• EXERCISE REQUIREMENTS: Below are lines of data, and only some are wanted. Please repeat exactly those from the line that has "first (log 5). -/" through the line that has "abbrev Result := Host.Outcome".

• Records from a dataset:
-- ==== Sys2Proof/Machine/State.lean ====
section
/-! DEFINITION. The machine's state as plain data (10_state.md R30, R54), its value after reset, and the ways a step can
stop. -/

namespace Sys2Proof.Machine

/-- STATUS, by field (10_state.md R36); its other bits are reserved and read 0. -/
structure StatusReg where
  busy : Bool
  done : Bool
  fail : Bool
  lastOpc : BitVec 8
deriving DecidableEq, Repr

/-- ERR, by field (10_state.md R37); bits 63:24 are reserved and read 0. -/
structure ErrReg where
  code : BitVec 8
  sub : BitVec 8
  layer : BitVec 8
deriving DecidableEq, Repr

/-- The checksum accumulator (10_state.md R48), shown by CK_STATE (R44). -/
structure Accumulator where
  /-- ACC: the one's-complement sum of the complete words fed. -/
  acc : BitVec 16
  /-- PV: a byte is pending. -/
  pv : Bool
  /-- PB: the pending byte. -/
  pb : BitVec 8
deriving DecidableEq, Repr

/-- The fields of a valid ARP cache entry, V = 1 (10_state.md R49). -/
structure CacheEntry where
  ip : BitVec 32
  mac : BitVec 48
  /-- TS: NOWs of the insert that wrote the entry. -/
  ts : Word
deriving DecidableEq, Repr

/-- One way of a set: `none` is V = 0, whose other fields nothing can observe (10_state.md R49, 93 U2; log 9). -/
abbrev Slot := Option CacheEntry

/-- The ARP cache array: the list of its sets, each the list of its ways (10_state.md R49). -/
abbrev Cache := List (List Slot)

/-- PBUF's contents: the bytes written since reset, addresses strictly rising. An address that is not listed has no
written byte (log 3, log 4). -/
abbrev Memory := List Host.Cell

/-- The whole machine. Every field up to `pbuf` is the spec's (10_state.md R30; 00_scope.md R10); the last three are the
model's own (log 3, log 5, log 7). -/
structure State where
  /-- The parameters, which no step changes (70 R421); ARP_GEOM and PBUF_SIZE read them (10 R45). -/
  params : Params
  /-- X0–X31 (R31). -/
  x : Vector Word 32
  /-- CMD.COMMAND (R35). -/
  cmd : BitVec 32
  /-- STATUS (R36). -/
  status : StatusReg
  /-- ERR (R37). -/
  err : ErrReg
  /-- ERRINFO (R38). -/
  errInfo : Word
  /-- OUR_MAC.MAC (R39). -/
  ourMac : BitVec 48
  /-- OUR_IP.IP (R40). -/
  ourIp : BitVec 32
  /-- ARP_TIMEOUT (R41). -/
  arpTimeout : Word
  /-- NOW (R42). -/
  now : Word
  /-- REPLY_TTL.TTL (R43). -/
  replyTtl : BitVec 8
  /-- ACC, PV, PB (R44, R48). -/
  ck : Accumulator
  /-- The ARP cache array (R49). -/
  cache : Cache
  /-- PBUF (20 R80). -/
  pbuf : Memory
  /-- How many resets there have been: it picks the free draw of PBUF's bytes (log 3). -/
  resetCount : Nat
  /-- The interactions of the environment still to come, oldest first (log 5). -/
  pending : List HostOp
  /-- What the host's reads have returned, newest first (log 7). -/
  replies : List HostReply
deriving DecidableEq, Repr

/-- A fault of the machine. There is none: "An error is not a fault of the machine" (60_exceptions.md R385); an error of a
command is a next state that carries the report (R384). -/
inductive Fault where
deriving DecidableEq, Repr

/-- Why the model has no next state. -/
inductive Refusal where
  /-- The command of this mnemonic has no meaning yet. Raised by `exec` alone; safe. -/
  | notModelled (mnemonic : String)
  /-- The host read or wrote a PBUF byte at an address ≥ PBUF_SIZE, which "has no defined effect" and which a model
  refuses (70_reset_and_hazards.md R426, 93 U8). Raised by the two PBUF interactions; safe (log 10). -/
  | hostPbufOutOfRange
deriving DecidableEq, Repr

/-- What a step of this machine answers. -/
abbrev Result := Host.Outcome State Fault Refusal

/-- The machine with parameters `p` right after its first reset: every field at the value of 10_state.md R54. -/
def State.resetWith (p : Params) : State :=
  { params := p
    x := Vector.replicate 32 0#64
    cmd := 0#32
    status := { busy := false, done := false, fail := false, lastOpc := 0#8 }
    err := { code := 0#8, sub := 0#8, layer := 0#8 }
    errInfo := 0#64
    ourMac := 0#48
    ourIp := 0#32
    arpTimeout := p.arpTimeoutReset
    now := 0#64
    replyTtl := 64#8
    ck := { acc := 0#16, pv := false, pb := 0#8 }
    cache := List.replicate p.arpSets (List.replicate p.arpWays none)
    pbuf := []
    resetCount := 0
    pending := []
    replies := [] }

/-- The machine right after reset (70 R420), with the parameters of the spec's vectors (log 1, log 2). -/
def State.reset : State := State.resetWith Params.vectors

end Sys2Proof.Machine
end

---

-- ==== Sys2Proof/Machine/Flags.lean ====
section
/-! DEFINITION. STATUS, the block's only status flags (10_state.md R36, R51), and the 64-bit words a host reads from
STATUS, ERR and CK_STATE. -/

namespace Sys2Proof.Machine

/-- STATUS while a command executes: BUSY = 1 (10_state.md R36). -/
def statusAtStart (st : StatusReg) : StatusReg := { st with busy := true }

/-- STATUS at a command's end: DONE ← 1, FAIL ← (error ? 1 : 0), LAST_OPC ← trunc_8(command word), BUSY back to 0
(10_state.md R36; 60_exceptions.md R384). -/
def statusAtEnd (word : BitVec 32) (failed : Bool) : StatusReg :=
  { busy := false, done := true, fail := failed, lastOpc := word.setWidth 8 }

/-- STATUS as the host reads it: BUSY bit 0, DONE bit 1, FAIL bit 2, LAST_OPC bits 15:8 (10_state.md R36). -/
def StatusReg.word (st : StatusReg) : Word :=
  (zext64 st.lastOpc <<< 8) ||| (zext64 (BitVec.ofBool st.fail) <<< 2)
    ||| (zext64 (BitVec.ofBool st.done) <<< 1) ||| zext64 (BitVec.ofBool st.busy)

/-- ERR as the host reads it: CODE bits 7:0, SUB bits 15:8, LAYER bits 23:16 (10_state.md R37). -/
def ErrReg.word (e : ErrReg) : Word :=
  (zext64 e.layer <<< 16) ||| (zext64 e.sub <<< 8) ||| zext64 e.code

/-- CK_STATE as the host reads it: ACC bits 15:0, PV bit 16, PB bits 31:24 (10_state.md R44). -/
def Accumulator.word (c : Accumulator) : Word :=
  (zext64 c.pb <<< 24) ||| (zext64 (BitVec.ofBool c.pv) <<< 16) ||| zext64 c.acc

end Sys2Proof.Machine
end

...

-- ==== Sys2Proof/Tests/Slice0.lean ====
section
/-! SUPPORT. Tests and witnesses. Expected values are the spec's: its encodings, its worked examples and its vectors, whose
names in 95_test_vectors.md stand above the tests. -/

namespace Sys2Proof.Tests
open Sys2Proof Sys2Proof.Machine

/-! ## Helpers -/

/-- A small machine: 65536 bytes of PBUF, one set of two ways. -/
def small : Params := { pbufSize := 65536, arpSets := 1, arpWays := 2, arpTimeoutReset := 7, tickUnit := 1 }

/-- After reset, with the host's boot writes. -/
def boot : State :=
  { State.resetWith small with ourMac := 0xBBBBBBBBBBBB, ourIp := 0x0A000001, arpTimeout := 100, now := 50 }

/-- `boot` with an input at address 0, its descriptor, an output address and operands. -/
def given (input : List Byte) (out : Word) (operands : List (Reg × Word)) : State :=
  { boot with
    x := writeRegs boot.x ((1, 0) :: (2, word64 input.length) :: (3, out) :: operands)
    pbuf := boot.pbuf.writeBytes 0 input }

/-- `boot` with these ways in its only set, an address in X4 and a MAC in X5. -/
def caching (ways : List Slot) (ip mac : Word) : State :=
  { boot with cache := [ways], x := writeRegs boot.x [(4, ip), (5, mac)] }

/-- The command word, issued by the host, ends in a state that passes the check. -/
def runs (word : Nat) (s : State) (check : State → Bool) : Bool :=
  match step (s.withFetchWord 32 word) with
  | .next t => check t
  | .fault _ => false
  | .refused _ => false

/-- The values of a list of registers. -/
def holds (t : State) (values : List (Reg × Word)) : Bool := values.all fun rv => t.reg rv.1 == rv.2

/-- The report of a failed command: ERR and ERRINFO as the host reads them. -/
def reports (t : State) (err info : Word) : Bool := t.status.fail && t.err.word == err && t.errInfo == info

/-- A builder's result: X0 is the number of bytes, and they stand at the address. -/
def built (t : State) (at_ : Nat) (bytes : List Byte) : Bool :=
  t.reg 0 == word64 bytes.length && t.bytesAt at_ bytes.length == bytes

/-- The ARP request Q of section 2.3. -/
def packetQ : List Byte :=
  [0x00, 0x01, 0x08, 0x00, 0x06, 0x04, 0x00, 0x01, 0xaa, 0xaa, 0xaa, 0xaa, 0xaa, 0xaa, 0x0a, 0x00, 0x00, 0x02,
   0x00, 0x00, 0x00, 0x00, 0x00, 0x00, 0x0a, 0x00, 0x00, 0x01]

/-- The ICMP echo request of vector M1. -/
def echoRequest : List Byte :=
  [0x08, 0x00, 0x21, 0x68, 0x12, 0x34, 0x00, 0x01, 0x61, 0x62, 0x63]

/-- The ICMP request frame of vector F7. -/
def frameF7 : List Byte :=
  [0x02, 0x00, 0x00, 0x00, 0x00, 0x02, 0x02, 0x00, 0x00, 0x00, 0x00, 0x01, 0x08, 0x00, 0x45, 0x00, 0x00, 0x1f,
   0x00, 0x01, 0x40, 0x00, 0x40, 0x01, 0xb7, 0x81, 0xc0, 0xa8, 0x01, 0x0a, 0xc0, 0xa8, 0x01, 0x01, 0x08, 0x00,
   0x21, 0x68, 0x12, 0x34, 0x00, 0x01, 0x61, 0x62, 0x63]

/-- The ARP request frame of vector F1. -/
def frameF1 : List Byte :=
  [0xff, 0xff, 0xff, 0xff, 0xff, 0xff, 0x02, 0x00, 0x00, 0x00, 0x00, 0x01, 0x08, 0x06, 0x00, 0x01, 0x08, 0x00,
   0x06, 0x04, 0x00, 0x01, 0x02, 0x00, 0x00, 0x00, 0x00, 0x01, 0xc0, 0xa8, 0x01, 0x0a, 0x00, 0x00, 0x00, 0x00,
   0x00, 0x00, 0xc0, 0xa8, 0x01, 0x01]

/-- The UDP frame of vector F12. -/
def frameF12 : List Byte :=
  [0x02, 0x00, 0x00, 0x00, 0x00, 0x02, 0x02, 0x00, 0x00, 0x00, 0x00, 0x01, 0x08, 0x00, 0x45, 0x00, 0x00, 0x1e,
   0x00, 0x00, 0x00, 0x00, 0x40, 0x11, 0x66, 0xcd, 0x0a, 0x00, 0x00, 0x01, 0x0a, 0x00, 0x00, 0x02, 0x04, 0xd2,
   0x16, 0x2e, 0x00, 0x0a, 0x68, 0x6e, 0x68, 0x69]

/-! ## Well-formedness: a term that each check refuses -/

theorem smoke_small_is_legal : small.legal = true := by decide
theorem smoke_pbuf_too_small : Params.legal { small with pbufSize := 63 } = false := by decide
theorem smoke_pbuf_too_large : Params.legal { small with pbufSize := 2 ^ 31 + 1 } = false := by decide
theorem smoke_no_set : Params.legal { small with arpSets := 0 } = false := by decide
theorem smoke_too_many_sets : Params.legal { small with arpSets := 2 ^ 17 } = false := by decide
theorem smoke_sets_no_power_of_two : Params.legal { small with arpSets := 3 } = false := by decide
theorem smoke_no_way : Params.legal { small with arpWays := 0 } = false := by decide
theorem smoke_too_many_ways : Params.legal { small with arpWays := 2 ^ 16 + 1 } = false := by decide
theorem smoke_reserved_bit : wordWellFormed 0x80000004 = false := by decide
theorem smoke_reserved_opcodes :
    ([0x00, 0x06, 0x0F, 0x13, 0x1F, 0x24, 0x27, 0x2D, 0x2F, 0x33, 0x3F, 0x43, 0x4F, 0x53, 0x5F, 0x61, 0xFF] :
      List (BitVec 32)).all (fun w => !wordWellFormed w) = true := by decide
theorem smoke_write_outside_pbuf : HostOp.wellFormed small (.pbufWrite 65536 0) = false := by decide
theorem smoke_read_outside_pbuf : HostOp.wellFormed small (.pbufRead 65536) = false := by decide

• FINAL ANSWER:
  /-- The interactions of the environment still to come, oldest first (log 5). -/
  pending : List HostOp
  /-- What the host's reads have returned, newest first (log 7). -/
  replies : List HostReply
deriving DecidableEq, Repr

/-- A fault of the machine. There is none: "An error is not a fault of the machine" (60_exceptions.md R385); an error of a
command is a next state that carries the report (R384). -/
inductive Fault where
deriving DecidableEq, Repr

/-- Why the model has no next state. -/
inductive Refusal where
  /-- The command of this mnemonic has no meaning yet. Raised by `exec` alone; safe. -/
  | notModelled (mnemonic : String)
  /-- The host read or wrote a PBUF byte at an address ≥ PBUF_SIZE, which "has no defined effect" and which a model
  refuses (70_reset_and_hazards.md R426, 93 U8). Raised by the two PBUF interactions; safe (log 10). -/
  | hostPbufOutOfRange
deriving DecidableEq, Repr

/-- What a step of this machine answers. -/
abbrev Result := Host.Outcome State Fault Refusal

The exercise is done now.